5 Oct ’12 1 Comment Written by Juliet Bennett

“For my 70th birthday I would like to invite you to join me for a nude beach party,” my friend announced, dressed in a hijab and in her early 30s.

“Sure!” I laughed, imagining my group of friends from university, of every colour, shape, gender and culture, imagining us in our 60s and 70s, running bare and free at a nude beach.

“I might have lost my sight by then,” one of the boys sighed.

“You need to give me more notice,” another one joked.

It got me thinking, what would a 100-year calendar look like? How would it affect my life if I started mapping out the next 60-70 years? Career, family, travel, birthday parties, and even my own death…
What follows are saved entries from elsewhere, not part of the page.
-- ==== Sys2Proof/Machine/Vector.lean ====
section
/-! DEFINITION. What the VALU and VBIT words share (spec/09, R187 to R190): sources, result tag, elements, flags and their traps. -/
namespace Sys2Proof.Machine

/-- One lane's result: lane, first destination register, bits, flags. -/
structure LaneOut where
  lane : Nat
  base : Nat
  bits : Nat
  flags : Nat
  deriving DecidableEq, Repr

/-- What a word does once its tags are known: the result tag, and a lane's result from its number, its sources and the destination's old bits. -/
structure VPlan where
  rtag : FTag
  f : Nat → List Nat → Nat → Rounded

/-- No lane can resolve an indexed source: every active lane faults, or none is active (R104). -/
def Ctx.unresolved (c : Ctx) (ls : List Nat) (srcs : List Src) : Bool := srcs.any fun x => (c.touched x.f 1 ls).isEmpty

/-- The lanes' results and the lanes that fault with INDEX_WINDOW (R104). -/
def Ctx.compute (c : Ctx) (ls : List Nat) (ops : List (VField × Nat)) (d : VField) (p : VPlan) : List LaneOut × List LaneFault :=
  let n := p.rtag.regs
  ls.foldl (fun acc l =>
    match c.resolve l ops, c.regAt d n l with
    | some bs, some b =>
      let r := p.f l ((bs.zip ops).map fun x => c.read x.1 x.2.2 l) (c.read b n l)
      (acc.1 ++ [⟨l, b, r.bits, r.flags⟩], acc.2)
    | _, _ => (acc.1, acc.2 ++ [(l, .indexWindow, 0)])) ([], [])

/-- The registers a result makes full: a direct destination's, or those that some lane writes (R104). -/
def destRegs (d : VField) (n : Nat) (rs : List LaneOut) : List Nat :=
  ((if d.toNat < 1536 then [d.toNat] else rs.map LaneOut.base).flatMap fun r => (List.range n).map fun j => r + j).dedup

/-- Writes a vector result and its flags: an enabled exception traps first, before anything is written (R184, R185, R187). -/
def vectorResult (c : Ctx) (s : State) (m : MField) (d : VField) (n : Nat) (t : FTag) (rs : List LaneOut) (fs : List LaneFault) : WordOut :=
  match fpTrap c.g.sp.fpctl (rs.map fun r => (r.lane, r.flags)) with
  | some (cause, flm) => .trap s cause 0 flm
  | none =>
    let _ := m
    let ws := rs.flatMap fun r => laneWrites r.base n r.lane r.bits
    .done (s.modGroup c.gid fun g => (g.writeResult ws (destRegs d n rs) t).raise (allFlags (rs.map fun r => (r.lane, r.flags)))) fs

/-- The registers of the destination that a plan gives its tags; one where it refuses them. -/
def planRegs (plan : Ctx → List FTag → Except Cause VPlan) (c : Ctx) (ts : List FTag) : Nat :=
  match plan c ts with
  | .ok p => p.rtag.regs
  | .error _ => 1

/-- A vector word: the checks of R112, R122 and R165 to R168, the plan of its tags, then its lanes. -/
def vectorWord (m : MField) (scalars : List SReg) (d : VField) (srcs : List Src) (plan : Ctx → List FTag → Except Cause VPlan)
    (c : Ctx) (s : State) : WordOut :=
  let act := c.active m
  let ls := c.lanes m
  guardW (c.placedBy ls srcs (some d) (planRegs plan c)) c m s <| guardW (c.checkScalars (m.toNat :: scalars.map BitVec.toNat)) c m s <|
    match c.checkSrcs ls srcs with
    | .error e => e.out s act
    | .ok ts =>
      if c.unresolved ls srcs then .done s (ls.map fun l => (l, .indexWindow, 0))
      else match plan c (ts.map Prod.fst) with
        | .error cause => .trap s cause 0 act
        | .ok p =>
          match c.checkDst ls d p.rtag.regs with
          | .error e => e.out s act
          | .ok _ =>
            let r := c.compute ls ((srcs.zip ts).map fun x => (x.1.f, x.2.2)) d p
            vectorResult c s m d p.rtag.regs p.rtag r.1 r.2

/-- A vector word of which a RAW source may be a pair of RAW registers, as `wide` says of the tags (R204). -/
def wideVectorWord (wide : List FTag → Bool) (m : MField) (scalars : List SReg) (d : VField) (srcs : List Src)
    (plan : Ctx → List FTag → Except Cause VPlan) (c : Ctx) (s : State) : WordOut :=
  vectorWord m scalars d (c.widened (c.lanes m) wide srcs) plan c s

/-- The single tag of several sources; FORMAT when they differ (R168). -/
def oneTag : List FTag → Except Cause FTag
  | [] => .ok .raw
  | t :: r => if r.all fun x => x == t then .ok t else .error .format

/-- The common tag of sources where RAW matches any tag (R168). -/
def rawTag (ts : List FTag) : Except Cause FTag :=
  match ts.filter fun t => t != .raw with
  | [] => .ok .raw
  | t :: r => if r.all fun x => x == t then .ok t else .error .format

/-- The elements of a tag: format, width, number; RAW is one 32-bit element (R205). -/
def tagElems (t : FTag) : Fmt × Nat × Nat :=
  match t.elem with
  | some (f, k) => (f, f.width, k)
  | none => (.int 32 false, 32, 1)

/-- Works element by element: element j of the result from element j of each source (R187). -/
def elementwise (w k : Nat) (f : Nat → List Nat → Rounded) (xs : List Nat) : Rounded :=
  let es := (List.range k).map fun j => f j (xs.map fun x => elemAt w x j)
  ⟨joinElems w (es.map Rounded.bits), es.foldl (fun m r => m ||| r.flags) 0⟩

/-! Integer elements (R189). -/

/-- The value of an integer element. -/
def intVal (w : Nat) (signed : Bool) (v : Nat) : Int := if signed then signedOf w v else v

/-- Reduces an exact integer to an element. -/
def intReduce (w : Nat) (signed sat : Bool) (x : Int) : Rounded :=
  if sat then
    let lo : Int := if signed then -(2 ^ (w - 1)) else 0
    let hi : Int := if signed then 2 ^ (w - 1) - 1 else 2 ^ w - 1
    ⟨((if x < lo then lo else if hi < x then hi else x) % 2 ^ w).toNat, 0⟩
  else ⟨(x % 2 ^ w).toNat, 0⟩

/-! Float elements (R190). -/

/-- A rounded float result: a NaN operand, signalling or not, gives the default NaN; an operation that makes a NaN is invalid (R170, R190). -/
def fpResult (f : Fmt) (ftz : Bool) (ops : List Nat) (x : Num) : Rounded :=
  if ops.any fun v => isNaNBits f v then ⟨defaultNaN f, snan f ops⟩
  else if x.isNaN then ⟨defaultNaN f, flIV⟩
  else roundTo f 0 x 0 ftz

/-- An element as arithmetic that compares reads it (R181): a flushed subnormal is a zero of its sign. -/
def flushed (f : Fmt) (ftz : Bool) (v : Nat) : Nat :=
  if ftz && (f == .f32 || f == .f64) && isSubnormal f v then v / 2 ^ (f.width - 1) * 2 ^ (f.width - 1) else v

/-- FMin, and FMax with `big` (R197). -/
def fmin (f : Fmt) (ftz big : Bool) (a b : Nat) : Rounded :=
  let x := flushed f ftz a
  let y := flushed f ftz b
  let fl := snan f [a, b]
  if isNaNBits f a && isNaNBits f b then ⟨defaultNaN f, fl⟩
  else if isNaNBits f a then ⟨y, fl⟩
  else if isNaNBits f b then ⟨x, fl⟩
  else
    let u := decodeNum f x
    let v := decodeNum f y
    if u.isZero && v.isZero then ⟨if u.sign == v.sign then x else withSign f (!big) 0, fl⟩
    else if u.lt v then ⟨if big then y else x, fl⟩
    else ⟨if big then x else y, fl⟩

/-- The smaller of two elements of a tag, or the larger with `big` (R197). -/
def elemMin (f : Fmt) (ftz big : Bool) (a b : Nat) : Rounded :=
  match f with
  | .int w sg => ⟨if intVal w sg a ≤ intVal w sg b then (if big then b else a) else (if big then a else b), 0⟩
  | _ => fmin f ftz big a b

end Sys2Proof.Machine
end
Of course there’s no way to know when you are going to die, nor any way to know in what ways the world is going to change next year or in 60 years time. The state of technology, of war, population, poverty, peace, of values, culture, and life styles… all are constantly change.

However there are some things that can be mapped out:

1982

1992

2002

2012

2022

2032

2042

2052

2062

2072

–>

0

Teens

20s

30s

40s

50s

60s

70s

80s

90s

Birth

What is this world I’m in?

Study, try jobs, have fun!

Career: publish, work, specialise

Family

Back to career. Pay off mortgage.

Have I lived a good life?

Grand kids. The nude beach party.

Leave a mark on the world

Any final remarks?

Legacy & genes live on

In 2072 will I have experienced 59 more NYE’s, 59 more Christmas Days, and 59 more birthdays. If I live to 90-years old (as I plan), 2072 will be the year I pass away. If I live to 2082 I will have been on the planet for an entire century. Maybe I’ll make it, maybe I won’t. Maybe I’ll live on through babies I make, books I create, policies, businesses, and teaching, or maybe I won’t.
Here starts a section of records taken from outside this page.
/-- What a completed walk gives an entry (R241): TV, the line, and a grant request once it drains; a release registers. -/
def State.entryWalked (s : State) (core idx : Nat) (ln : Nat) : State :=
  match s.entry core idx with
  | none => s
  | some e =>
    let s1 := s.setEntry core idx { e with tv := true, pa := ln, host := isHostLine ln }
    let s2 := s1.register core idx
    if e.st == .open_ || isHostLine ln then s2 else s2.wantGrant core ln (e.st == .draining)

/-- TLB_WALK (R228, R241): an entry's store walk completes, or its failure follows. -/
def State.tlbWalk (s : State) (core idx : Nat) : State :=
  match s.entry core idx with
  | none => s
  | some e =>
    if e.tv || e.st == .faulted then s
    else match s.pageHost core e.tenant (BitVec.ofNat 64 (e.va * 128)) .store with
      | some ln => s.homeResume ln (.tlbWalk core idx)
      | none => match translate s core e.tenant (BitVec.ofNat 64 (e.va * 128)) .store with
        | (s1, .ok (.mem pa)) => s1.entryWalked core idx (pa / 128)
        | (s1, .ok _) => s1.post (.walkFail core idx .window)
        | (s1, .error c) => s1.post (.walkFail core idx c)

def execTlbWalk (core index : Nat) (s : State) : Host.Outcome State Fault Refusal := .next (s.tlbWalk core index)

/-- WALK_FAIL (R241, R242): held while the entry is OPEN, else the entry becomes FAULTED. -/
def State.walkFail (s : State) (core idx : Nat) (c : Cause) : State :=
  match s.entry core idx with
  | none => s
  | some e =>
    if e.tv || e.st == .faulted then s
    else if e.st == .open_ then s.setEntry core idx { e with heldFail := some c } else s.faultEntry core idx c

def execWalkFail (core index : Nat) (cause : Cause) (s : State) : Host.Outcome State Fault Refusal := .next (s.walkFail core index cause)

/-- The age at which an entry is triggered (R238). -/
def ageLimit : Nat := 4095

/-- HEARTH_AGE_TRIGGER (R238, R280). -/
def State.ageTrigger (s : State) (core idx : Nat) : State :=
  match s.entry core idx with
  | none => s
  | some e => if e.st == .open_ && e.born + ageLimit ≤ s.cycle then s.trigger core idx else s

def execHearthAgeTrigger (core index : Nat) (s : State) : Host.Outcome State Fault Refusal := .next (s.ageTrigger core index)

/-- An entry may leave (R239): triggered, walked, its grant held and the line M, every older triggered entry has left, no older entry of the same line is in
the hearth, and none whose line is not known yet. A host release leaves once every older entry is FREE (R298). -/
def State.canLeave (s : State) (core idx : Nat) (e : Entry) : Bool :=
  let k := s.core core
  let older := k.hearth.filter fun x => x.1 != idx && decide (x.2.stamp < e.stamp)
  (e.st == .draining || e.st == .provisional) && e.tv && !e.sent && (e.host || (k.grants.contains e.pa && !k.grantAsked.contains e.pa))
    && older.all (fun x => (match x.2.st with | .draining => x.2.sent | .provisional => x.2.sent | _ => true) && !(x.2.tv && x.2.pa == e.pa)
        && (x.2.tv || x.2.heldFail.isSome || x.2.st == .faulted))
    && (!(e.host && e.st == .provisional) || older.isEmpty)

/-- The MORE mark (R293): another entry of the line is not FREE. -/
def Core.more (k : Core) (idx : Nat) (e : Entry) : Bool := k.hearth.any fun x => x.1 != idx && x.2.tv && x.2.pa == e.pa

/-- ENTRY_LEAVE (R239, R240). -/
def State.entryLeave (s : State) (core idx : Nat) : State :=
  match s.entry core idx with
  | none => s
  | some e =>
    if !s.canLeave core idx e then s
    else
      let s1 := s.setEntry core idx { e with sent := true }
      if e.host then s1.post (.hostWriteAccept core idx)
      else if e.st == .draining then s1.post (.drainData e.pa core idx ((s.core core).more idx e))
      else s1.post (.drainProv e.pa core idx)

def execEntryLeave (core index : Nat) (s : State) : Host.Outcome State Fault Refusal := .next (s.entryLeave core index)

/-! Requests and grants. -/

/-- READ (R294). -/
def execRead (line core : Nat) (s : State) : Host.Outcome State Fault Refusal := .next (s.homeArrive line (.read core))

/-- READNEW (R294, R259). -/
def execReadNew (line : Nat) (g : GroupId) (id : Nat) (s : State) : Host.Outcome State Fault Refusal := .next (s.homeArrive line (.readNew g id))

/-- GRANT_REQ (R294). -/
def execGrantReq (line core : Nat) (mark engine : Bool) (s : State) : Host.Outcome State Fault Refusal :=
  .next (s.homeArrive line (.grant core mark engine))

/-- GRANT (R293, R267, R284, R285). -/
def State.grantArrives (s : State) (ln core : Nat) (engine : Bool) : State :=
  if engine then
    let d := s.dirAt ln
    let wanted := (s.core core).wantsLine ln
    if d.st == .modified && d.eg && d.holder == core then
      -- the lines of an accepted MDRAIN and of a chunk in flight stay granted until they are written (R285)
      if wanted then s.modCore core fun k => { k with egrants := if k.egrants.contains ln then k.egrants else ln :: k.egrants }
      else s.post (.grantBack ln core)
    else if wanted then s.post (.grantReq ln core false true)
    else s
  else
    let s1 := s.modCore core fun k => { k with
      grants := if k.grants.contains ln then k.grants else ln :: k.grants
      grantAsked := k.grantAsked.filter fun x => x != ln }
    -- a host line is held exclusive only until its atomics and their entries are done (R267, R298)
    let s2 := if isHostLine ln then s1.modCore core fun k => k.recallLine ln s.freshId else s1
    ((s2.registerLine core ln).runAtomics core 64).returnGrants core

def execGrant (line core : Nat) (engine : Bool) (s : State) : Host.Outcome State Fault Refusal := .next (s.grantArrives line core engine)

/-- RECALL (R293, R295): every entry of the line is triggered; the grant goes back when nothing is pending. -/
def State.recallArrives (s : State) (ln core : Nat) : State :=
  let k := s.core core
  if !k.grants.contains ln then s
  else
    let es := sortBy (fun ie => ie.2.stamp) (k.hearth.filter fun ie => ie.2.st == .open_ && ie.2.tv && ie.2.pa == ln)
    let s1 := es.foldl (fun x ie => x.trigger core ie.1) s
    (s1.modCore core fun k => k.recallLine ln s.freshId).returnGrants core

def execRecall (line core : Nat) (s : State) : Host.Outcome State Fault Refusal := .next (s.recallArrives line core)

/-- The entry after a holder's grant has ended: S with the sites, or I (R292, R294, R447). -/
def DirEntry.grantEnds (d : DirEntry) : DirEntry :=
  ({ d with st := .shared, hg := false, eg := false, holder := 0, rp := false, rseq := 0, dr := false, fwdData := none, asked := false, promoted := false } : DirEntry).settle

/-- GRANT_BACK (R294); in state O it comes when the entry whose bytes were forwarded has left without reaching the home (R246, R248). -/
def State.grantBack (s : State) (ln core : Nat) : State :=
  let d := s.dirAt ln
  if (d.st == .excl || d.st == .modified || d.st == .owned) && !d.hg && d.holder == core then (s.setDir ln d.grantEnds).homeRetry ln else s

def execGrantBack (line core : Nat) (s : State) : Host.Outcome State Fault Refusal := .next (s.grantBack line core)

/-- PROMOTE (R284): the holder drains up to and including its registered release. -/
def State.promote (s : State) (ln core : Nat) : State :=
  match (s.core core).hearth.find? fun ie => ie.2.registered && ie.2.tv && ie.2.pa == ln && ie.2.st == .open_ with
  | some (i, _) => s.trigger core i
  | none => s

def execPromote (line core : Nat) (s : State) : Host.Outcome State Fault Refusal := .next (s.promote line core)

/-! Forwarding (R293, R294). -/

/-- The home's bytes under the holder's DRAINING entries, youngest last, with the granules' tags (R293). -/
def State.mergedLine (s : State) (ln core : Nat) : LineData × BitVec 8 :=
  let es := (sortBy (fun ie => ie.2.stamp) ((s.core core).hearth.filter fun ie => ie.2.st == .draining && ie.2.tv && ie.2.pa == ln)).map Prod.snd
  let data := es.foldl (fun d e => overlay d e.data e.mask) (s.lineData ln)
  let owner := fun (b : Nat) => (es.filter fun e => e.mask.getLsbD b).getLast?
  let tag : Nat → Bool := fun i =>
    let os := (List.range 16).map fun j => owner (16 * i + j)
    match os.head? with
    | some (some e) => os.all (fun o => o == some e) && e.tags.getLsbD i
    | _ => os.all Option.isNone && s.granuleTag (ln * 8 + i)
  (data, (List.range 8).foldl (fun m i => if tag i then m ||| (1#8 <<< i) else m) 0)

/-- The host's reads that wait for forwarded bytes of a line are answered (R293, R434). -/
def State.hostForward (s : State) (ln : Nat) (res : Except Cause LineData) : State :=
  let d := s.dirAt ln
  d.hostWaits.foldl (fun x w => x.hostReply w.1 w.2 res) (s.setDir ln { d with hostWaits := [] })

/-- A reader that the home cannot serve meets the cause of the home's read. -/
def State.deliverFault (s : State) (core ln : Nat) (c : Cause) : State :=
  let waiting := (s.core core).teams.flatMap fun st => st.2.groups.flatMap fun kg =>
    (kg.2.lates.filter fun l => l.racq && l.pendingBytes).map fun l => ((⟨core, st.1, kg.1⟩ : GroupId), l.id)
  waiting.foldl (fun x w => x.deliverNew w.1 w.2 ln (.error c)) (s.deliverLine core ln (.error c))

/-- FWD (R293). -/
def State.forward (s : State) (ln core reader : Nat) : State :=
  match s.lineFault ln with
  | some c => if reader = hostReader then (s.health (homeDie ln) 5 0 (ln * 128)).hostForward ln (.error c) else s.deliverFault reader ln c
  | none =>
    let (d, t) := s.mergedLine ln core
    s.post (.fwdData ln reader d t)

def execFwd (line core reader : Nat) (s : State) : Host.Outcome State Fault Refusal := .next (s.forward line core reader)

/-- Plain loads of a core that wait for a line. -/
def Core.plainWaits (k : Core) (ln : Nat) : Bool :=
  k.teams.any fun st => st.2.groups.any fun kg => kg.2.lates.any fun l =>
    !l.racq && (match l.kind with | .load _ _ => true | .loadCap _ => true | .loadU _ => true | _ => false)
      && l.reqs.any fun r => r.bytes.any fun b => b.val.isNone && b.pa / 128 == ln

/-- FWD_DATA (R293, R295): the reader's loads take the bytes; it keeps a copy while the bytes are what every reader sees. An engine reads them at the
slice (R286). -/
def State.forwardData (s : State) (ln reader : Nat) (data : LineData) (tags : BitVec 8) : State :=
  let d := s.dirAt ln
  if reader = hostReader then
    (if d.st == .owned then s.setDir ln { d with fwdData := some (data, tags) } else s).hostForward ln (.ok data)
  else if hostReader < reader then (if d.st == .owned then s.setDir ln { d with fwdData := some (data, tags) } else s)
  else if (s.core reader).plainWaits ln then
    if d.st == .owned then (s.setDir ln { d with fwdData := some (data, tags) }).reply reader ln (data, tags)
    else if s.visibleLine ln == (data, tags) && (d.st == .inv || d.st == .shared) then s.reply reader ln (data, tags)
    else s.deliverLine reader ln (.ok (data, tags))
  else
    let waiting := (s.core reader).teams.flatMap fun st => st.2.groups.flatMap fun kg =>
      (kg.2.lates.filter fun l => l.racq && l.pendingBytes).map fun l => ((⟨reader, st.1, kg.1⟩ : GroupId), l.id)
    waiting.foldl (fun x w => x.deliverNew w.1 w.2 ln (.ok (data, tags))) s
Then I catch myself: Is it morbid to be thinking about this?

When something is unknown I get anxious. When I have certainty, anxiety disappears. If there is one thing certain in life, it is death. So what is behind our resistance to articulate, discuss and come to terms with it?
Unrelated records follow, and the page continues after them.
/-- Check 0x13, the stack entry (R27, R35): it covers every stack of the launch from its base. -/
def stackEntryOk (d : BitVec 2048) (teams : Nat) (e : Cap) : Bool :=
  !e.grants permGL && covers e (permLD + permST + permLC + permSC) (capDecode e).1 (teams * descGroups d * descWidth d * descStack d)

/-- The checks of a descriptor after 0x01, in order (R27): the first that fails. -/
def descChecks (d : BitVec 2048) (tags : BitVec 4) (param stack : Cap) (teams worlds : Nat) : List (Nat × Bool) :=
  let code := descCap d tags 0
  let rec_ := descCap d tags 2
  let land := descCap d tags 3
  let (re, se, le) := descPool d
  let last := ((descPlaces d).getLast?.map fun x => x.1 + 1).getD 0
  [(0x02, descField d 560 16 == 0x5A4B && descField d 552 8 == 1),
   (0x03, descRsvOk d),
   (0x04, (capCheckUse code permEX).isNone && code.addr.toNat % 8 == 0),
   (0x05, covers code permEX (code.addr.toNat + 8 * descField d 512 32) 8),
   (0x06, decide (descField d 627 2 ≤ 2) && descRegs d % 8 == 0 && decide (8 ≤ descRegs d) && decide (descRegs d ≤ 1536)),
   (0x07, re % 32 == 0 && se % 32 == 0 && le % 32 == 0 && decide (re ≤ se) && decide (se + 32 ≤ le) && decide (le ≤ 1536)),
   (0x08, decide (1 ≤ descGroups d) && decide (descGroups d ≤ 32) && decide (descRegBytes d ≤ re * 1024) && decide (descTscr d ≤ se - re)),
   (0x09, decide (1 ≤ descField d 618 9) && decide (descField d 618 9 ≤ 256)),
   (0x0A, decide (1 ≤ descRick d) && decide (descRick d ≤ 12) && teams % descRick d == 0),
   (0x0B, worlds.testBit (descWorld d)),
   (0x0C, decide (descField d 606 4 ≤ if descField d 605 1 = 1 then 8 else 4)),
   (0x0D, descSlotsOk d),
   (0x0E, (descChans d).all (fun n => descSlots d n != 0) && decide (descChans d).Nodup),
   (0x0F, descField d 819 13 == 0 || covers rec_ permLD rec_.addr.toNat (32 * descField d 819 13)),
   (0x10, descField d 806 13 == 0 || covers land permLD land.addr.toNat (8 * descField d 806 13)),
   (0x11, last == 0 || covers param (permLD + permLC) param.addr.toNat (16 * last)),
   (0x12, (descPlaces d).all fun x =>
      if x.2.1 = 1 then decide (1 ≤ x.2.2) && decide (x.2.2 ≤ 127)
      else if x.2.1 = 2 then x.2.2 % 2 == 0 && decide (2 ≤ x.2.2) && decide (x.2.2 ≤ 126)
      else x.2.2 % 4 == 0 && decide (x.2.2 + 3 < descRegs d)),
   (0x13, descStack d == 0 || (stackShape d param && stackEntryOk d teams stack)),
   (0x14, descField d 740 8 != 0 && decide (descField d 764 4 ≤ 1) && decide (descField d 760 4 ≤ 1) && decide (descField d 756 4 ≤ 1)
      && decide (descField d 752 4 ≤ 1) && descField d 748 4 == 0),
   (0x15, decide (placeRegs d).Nodup),
   (0x16, decide (descAcc d ≤ 256) && decide (descRick d ≤ 48))]

/-- Reads a descriptor as sixteen units of 16 bytes, each whole with its tag (R29). -/
def State.readUnits (s : State) (die tenant va : Nat) : Nat → State × Option (Nat × Nat)
  | 0 => (s, some (0, 0))
  | n + 1 =>
    match distTranslate s die tenant va false with
    | (s1, .error _) => (s1, none)
    | (s1, .ok pa) =>
      if (s1.lineFault (lineOf pa)).isSome then (s1, none)
      else match State.readUnits s1 die tenant (va + 16) n with
        | (s2, none) => (s2, none)
        | (s2, some (v, t)) =>
          (s2, some (s2.visNat pa 16 + 2 ^ 128 * v, (if s2.visTag (pa / 16) then 1 else 0) + 2 * t))

/-- The descriptor checks (R27): the snapshot with PARAM and the stack entry, or the code of the first check that fails. The stack entry is kept as
check 0x13 read it, and no placement reads it again (log entry 121). -/
def State.checkDescriptor (s : State) (die tenant : Nat) (dc : Cap) (param : Option Cap) (teams : Nat) :
    State × Except Nat (BitVec 2048 × BitVec 4 × Cap × Cap) :=
  if !wordCap dc (permLD + permLC) 256 then (s, .error 0x01)
  else match s.readUnits die tenant dc.addr.toNat 16 with
    | (s1, none) => (s1, .error 0x01)
    | (s1, some (v, t)) =>
      let d := BitVec.ofNat 2048 v
      let tags := BitVec.ofNat 4 t
      let pc := param.getD (descCap d tags 1)
      let (s2, stack) := if descStack d != 0 && stackShape d pc then s1.distCap die tenant (pc.addr.toNat + 416) else (s1, Cap.null)
      match (descChecks d tags pc stack teams (s2.tenant tenant).worlds).find? fun x => !x.2 with
      | some (c, _) => (s2, .error c)
      | none => (s2, .ok (d, tags, pc, stack))

/-! PACKET_TAKE (R75 to R77, R81, R82). -/

/-- A head that no longer keeps its queue (R84): every team placed, or failed or completed. -/
def State.headFree (s : State) (q : Queue) : Bool :=
  match q.head with
  | none => true
  | some gn => match s.grid gn with
    | none => true
    | some g => g.complete || (g.readySince.isSome && g.placed == g.teams)

/-- The next packet of a queue, once its QCB and slot have been read and RIDX has been written: `error` puts the queue in ERROR,
`ok none` finds no packet. -/
def State.nextPacket (s : State) (die tenant : Nat) (q : Queue) : State × Except Unit (Option (BitVec 512 × Nat)) :=
  let qcb := q.qcb.toNat * 64
  match s.distRead die tenant qcb 64 with
  | (s1, none) => (s1, .error ())
  | (s1, some b) =>
    let size := bitsOf b 36 4
    let widx := bitsOf b 128 64
    let ridx := bitsOf b 192 64
    if b / 2 ^ 256 ≠ 0 || bitsOf b 58 6 ≠ 0 || bitsOf b 52 3 ≠ 0 || size = 0 || widx < ridx || ridx + 2 ^ size < widx then (s1, .error ())
    else if widx = ridx then (s1, .ok none)
    else match s1.distRead die tenant (bitsOf b 0 36 * 64 + 64 * (ridx % 2 ^ size)) 64 with
      | (s2, none) => (s2, .error ())
      | (s2, some p) =>
        match distTranslate s2 die tenant (qcb + 24) true with
        | (s3, .error _) => (s3, .error ())
        | (s3, .ok pa) =>
          if (s3.lineFault (lineOf pa)).isSome then (s3, .error ())
          else (s3.deviceSend .plain (writesOf pa 8 ((ridx + 1) % 2 ^ 64) ++ s3.marksOf [(pa, 8)]), .ok (some (BitVec.ofNat 512 p, b)))

/-- The grid of a taken packet, before its descriptor. -/
def packetGrid (die q tenant n : Nat) (p : BitVec 512) (sLevel : Bool) (prio : Nat) (deps : List (W64 × W64)) (sig xrec : Option Cap) : Grid where
  die := die
  queue := q
  tenant := tenant
  packet := p
  name := BitVec.ofNat 64 (die * 2 ^ 30 + n)
  desc := 0
  descTags := 0
  param := Cap.null
  deps := deps
  depsMet := []
  sig := sig.map Cap.addr
  xrec := xrec.map Cap.addr
  teams := if packType p = 0 then 0 else packTeams p
  placed := 0
  retired := 0
  nfault := 0
  readySince := none
  checked := false
  complete := false
  sLevel := sLevel
  stack := Cap.null
  prio := prio
  writes := []

/-- PACKET_CHECK (R81, R82, R27) for a packet whose queue control block reads `b`. The first packet that a die takes has n = 0 in its gridid: the count
of those taken before it (R79; log entry 132). -/
def State.checkPacket (s : State) (die q tenant : Nat) (p : BitVec 512) (b : Nat) : State :=
  let key := queueKey die q
  let ltn := bitsOf b 40 12
  let entry := fun (x : State) (i : Nat) => if badIndex ltn i then (x, none) else x.tableEntry die tenant (bitsOf b 64 64) i
  let d := s.die die
  let s0 := s.setDie die { d with gridCount := (d.gridCount + 1) % 2 ^ 30 }
  if badIndex ltn (packSig p) || badIndex ltn (packXrec p) then s0.queueFails die q tenant 1 0x17
  else
    let (s1, sig) := entry s0 (packSig p)
    let (s2, xrec) := entry s1 (packXrec p)
    if badEntry sig (permLD + permST + permAT) 8 || badEntry xrec permST 32 then s2.queueFails die q tenant 1 0x18
    else
      let (s3, dep0) := entry s2 (packDep p 0)
      let (s4, dep1) := entry s3 (packDep p 1)
      let (s5, dc) := entry s4 (packDesc p)
      let (s6, param) := entry s5 (packParam p)
      let deps := (dep0.map fun c => (c.addr, BitVec.ofNat 64 (packWait p 0))).toList ++ (dep1.map fun c => (c.addr, BitVec.ofNat 64 (packWait p 1))).toList
      let gn := s6.freshId
      let g := packetGrid die q tenant d.gridCount p (s6.queue key).sLevel (bitsOf b 56 2) deps sig xrec
      let s7 := (s6.useId.setQueue key { s6.queue key with head := some gn }).setGrid gn g
      if !packetOk p ltn then s7.rejectGrid gn 1 0x17
      else if badEntry dep0 permLD 8 || badEntry dep1 permLD 8 then s7.rejectGrid gn 1 0x18
      else if packType p = 0 then s7
      else match s7.checkDescriptor die tenant (dc.getD Cap.null) param (packTeams p) with
        | (s8, .error c) => s8.rejectGrid gn 1 c
        | (s8, .ok (desc, tags, pc, stack)) =>
          let s9 := s8.setGrid gn { g with desc := desc, descTags := tags, param := pc, stack := stack }
          -- a queue of a world that is being destroyed is stopped (R426)
          if (s9.world (descWorld desc)).st == .dying then s9.setQueue key { s9.queue key with st := .stop } else s9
Facing up to death need not be a source of anxiety. In fact it may make you less anxious than acting as if it will “never happen to you”.

Owning your death, truly accepting it, and living your life in the certainty of it, can be source of empowerment.

Thinking about death helps me appreciate every moment I’m in. It helps motivate me to plan my future, knowing that these plans are always changing. And most of all it helps point out the humour that comes from the fickleness of it all. One day there will be nothing once more.

Life is like a game: you play it. It’s not an endpoint to arrive at but is a process to be enjoyed. You can struggle with it, and narrate a story of suffering. Or you can dance your way through it, narrate a story of laughter and care. At my end, when my body starts to croak, I hope I can look back and say—“wasn’t it good.” And I hope that others can remember me, and the legacy I leave behind, and say the same.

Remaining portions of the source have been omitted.